## Task requirements
Scan the records for the string "params"; copy each line where it occurs.

## Collected data entries
------

-- ==== Sys2Proof/Certificates/Slice0/Obligations.lean ====
section
/-!
DEFINITION. The statements about the block that the provers are given. A statement names the rules of spec/ it follows; one that
rests on a choice of the model names the log entry.
-/
open Sys2Proof
open Sys2Proof.Machine

/-! ## The queue of waiting commands -/

/-- A step takes the command at the front of the queue and runs it on the state with the queue's rest. With no command waiting the
block idles: the model's choice (log 2). -/
def Obligations.StepTakesTheFrontCommandOrIdles : Prop :=
  (∀ (c : Instr) (rest : List Instr) (s : State),
    step { s with pending := c :: rest } = exec c { s with pending := rest }) ∧
  ∀ s : State, s.pending = [] → step s = .next s

/-- The commands of the queue are not changed by running one of them; and no command ends in a fault or a refusal. -/
def Obligations.EveryCommandCompletesAndKeepsTheQueue : Prop :=
  ∀ (c : Instr) (s : State), ∃ t, exec c s = .next t ∧ t.pending = s.pending

/-! ## Reset, initialisation and restart -/

/-- RESET_N_ASSERT: the exchange is INIT and every record has its power-on value (R146, R19, R24, R29, R31, R37, R42, R71, R97,
R125, R127, R131, R136, R137, R171, R174, R176). -/
def Obligations.ResetAssertGivesPowerOnValues : Prop :=
  ∀ (ma : BitVec 2) (s : State), ∃ t, exec (.resetNAssert ma) s = .next t ∧
    t.exchange = .init ∧ t.ma = ma ∧
    (∀ p, t.port p = .active) ∧
    (∀ p, (t.front p).unit = .idle ∧ (t.front p).result0 = .ok ∧ (t.front p).result1 = .absent ∧
      (t.front p).lastCommand = none ∧ (t.front p).errorRecord = none ∧ (t.front p).opening = none ∧
      ∀ k, (t.front p).params.get k = 0) ∧
    (∀ p c, t.composeSlot p c = ⟨.idle, false, false⟩) ∧
    (∀ p r, t.receiveSlot p r = ⟨.idle, false, false, false, false⟩) ∧
    (∀ p, t.event p = ⟨[], false, 0xC26, false, none⟩) ∧
    (∀ q, t.queue q = .closed) ∧ (∀ d, t.desc d = .free) ∧
    t.pool.fifo = List.finRange 512 ∧ t.pool.freeCells = 2048 ∧ t.pool.freeNodes = 1024 ∧
    t.pool.cellHead = some 0 ∧ t.pool.cellTail = some 2047 ∧ t.pool.nodeHead = some 0 ∧ t.pool.nodeTail = some 1023 ∧
    t.pool.strandedCells = 0 ∧ t.pool.strandedNodes = 0 ∧ t.pool.lowMark = 64 ∧ t.pool.recoverMark = 128 ∧
    t.pool.lowWater = .armed ∧
    (∀ p, (t.share p).reserve = 128 ∧ (t.share p).limit = 1024 ∧ (t.share p).charged = 0 ∧ (t.share p).refused = 0 ∧
      (t.share p).starving = false ∧ t.timeouts.get p = 0) ∧
    t.integrity.policy = ⟨.none, .none, .stop, .none, .none⟩ ∧ t.integrity.faults = [] ∧ t.integrity.full = false ∧
    t.integrity.nextSequence = 0 ∧ (∀ m, t.tracking m = ⟨0, false⟩) ∧
    t.mint = ⟨true, .all false⟩ ∧ t.arm = none ∧ t.lastInjection = none ∧
    t.mgmt.pointer = 0 ∧ t.mgmt.record = none ∧ (∀ k, t.mgmt.params.get k = 0) ∧ t.mgmt.lastCommand = none ∧
    t.mgmt.result = ⟨none, .ok, none⟩ ∧ t.mgmt.transaction = .none ∧ t.integrity.waiting = []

------

## Answer space
      ∀ k, (t.front p).params.get k = 0) ∧
    t.mgmt.pointer = 0 ∧ t.mgmt.record = none ∧ (∀ k, t.mgmt.params.get k = 0) ∧ t.mgmt.lastCommand = none ∧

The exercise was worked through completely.